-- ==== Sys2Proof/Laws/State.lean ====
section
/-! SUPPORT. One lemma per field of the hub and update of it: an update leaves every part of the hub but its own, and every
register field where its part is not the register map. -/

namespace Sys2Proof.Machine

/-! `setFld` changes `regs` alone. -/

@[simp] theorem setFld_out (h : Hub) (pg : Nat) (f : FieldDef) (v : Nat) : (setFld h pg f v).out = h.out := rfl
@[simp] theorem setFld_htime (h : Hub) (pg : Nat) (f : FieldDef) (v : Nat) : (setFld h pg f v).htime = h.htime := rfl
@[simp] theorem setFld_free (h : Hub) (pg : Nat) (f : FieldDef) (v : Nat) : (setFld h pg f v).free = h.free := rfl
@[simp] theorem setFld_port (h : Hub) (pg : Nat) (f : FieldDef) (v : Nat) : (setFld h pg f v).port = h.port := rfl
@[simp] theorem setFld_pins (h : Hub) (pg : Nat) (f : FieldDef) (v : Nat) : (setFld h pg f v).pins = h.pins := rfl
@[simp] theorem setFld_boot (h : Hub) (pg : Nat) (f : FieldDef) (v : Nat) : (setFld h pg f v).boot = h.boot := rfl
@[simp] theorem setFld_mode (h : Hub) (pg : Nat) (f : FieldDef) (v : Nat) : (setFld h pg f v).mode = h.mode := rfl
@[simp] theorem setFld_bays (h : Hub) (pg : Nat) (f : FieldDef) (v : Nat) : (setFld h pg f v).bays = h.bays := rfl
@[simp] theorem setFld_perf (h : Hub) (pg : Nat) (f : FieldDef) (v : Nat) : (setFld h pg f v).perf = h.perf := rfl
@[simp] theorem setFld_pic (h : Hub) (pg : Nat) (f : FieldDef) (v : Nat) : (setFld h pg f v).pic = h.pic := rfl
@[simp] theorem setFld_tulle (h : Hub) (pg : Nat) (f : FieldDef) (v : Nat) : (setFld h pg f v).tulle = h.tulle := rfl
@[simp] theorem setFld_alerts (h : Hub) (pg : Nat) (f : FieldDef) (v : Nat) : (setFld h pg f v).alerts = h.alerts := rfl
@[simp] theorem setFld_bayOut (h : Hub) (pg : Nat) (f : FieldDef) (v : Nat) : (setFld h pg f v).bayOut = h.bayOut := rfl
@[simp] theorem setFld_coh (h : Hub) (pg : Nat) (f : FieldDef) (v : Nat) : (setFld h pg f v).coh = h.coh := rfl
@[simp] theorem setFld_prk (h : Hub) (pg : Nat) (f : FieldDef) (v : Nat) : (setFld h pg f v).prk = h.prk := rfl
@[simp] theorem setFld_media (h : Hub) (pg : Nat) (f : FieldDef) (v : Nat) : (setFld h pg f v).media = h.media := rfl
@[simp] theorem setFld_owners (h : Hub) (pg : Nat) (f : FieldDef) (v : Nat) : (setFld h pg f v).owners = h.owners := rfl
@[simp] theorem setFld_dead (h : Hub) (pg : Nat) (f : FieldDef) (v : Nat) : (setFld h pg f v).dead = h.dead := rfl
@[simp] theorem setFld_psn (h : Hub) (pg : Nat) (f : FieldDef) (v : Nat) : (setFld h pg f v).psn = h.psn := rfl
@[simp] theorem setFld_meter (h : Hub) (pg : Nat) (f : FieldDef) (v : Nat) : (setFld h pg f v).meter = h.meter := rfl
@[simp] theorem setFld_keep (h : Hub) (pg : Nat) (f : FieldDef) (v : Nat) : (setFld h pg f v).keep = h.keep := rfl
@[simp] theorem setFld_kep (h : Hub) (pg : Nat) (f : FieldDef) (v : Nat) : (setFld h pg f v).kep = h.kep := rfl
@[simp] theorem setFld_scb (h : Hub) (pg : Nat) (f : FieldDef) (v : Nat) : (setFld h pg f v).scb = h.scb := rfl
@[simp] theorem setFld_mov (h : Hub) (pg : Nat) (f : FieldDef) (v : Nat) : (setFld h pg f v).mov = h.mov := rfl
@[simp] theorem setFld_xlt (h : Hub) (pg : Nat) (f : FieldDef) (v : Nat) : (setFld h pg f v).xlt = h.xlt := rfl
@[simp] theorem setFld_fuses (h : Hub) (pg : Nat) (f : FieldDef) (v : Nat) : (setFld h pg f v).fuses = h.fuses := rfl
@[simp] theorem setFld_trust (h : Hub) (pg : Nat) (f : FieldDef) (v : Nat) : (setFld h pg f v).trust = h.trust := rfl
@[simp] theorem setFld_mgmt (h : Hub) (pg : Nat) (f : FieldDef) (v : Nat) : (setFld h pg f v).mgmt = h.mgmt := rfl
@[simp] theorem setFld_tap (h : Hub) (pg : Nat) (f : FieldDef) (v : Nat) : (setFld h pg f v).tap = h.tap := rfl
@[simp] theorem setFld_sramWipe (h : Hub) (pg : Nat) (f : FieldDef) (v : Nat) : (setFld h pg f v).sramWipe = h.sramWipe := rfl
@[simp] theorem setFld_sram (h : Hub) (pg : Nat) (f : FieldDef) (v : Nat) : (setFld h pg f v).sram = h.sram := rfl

────────────────

List the lines of the records where "part" occurs.

/-! SUPPORT. One lemma per field of the hub and update of it: an update leaves every part of the hub but its own, and every
register field where its part is not the register map. -/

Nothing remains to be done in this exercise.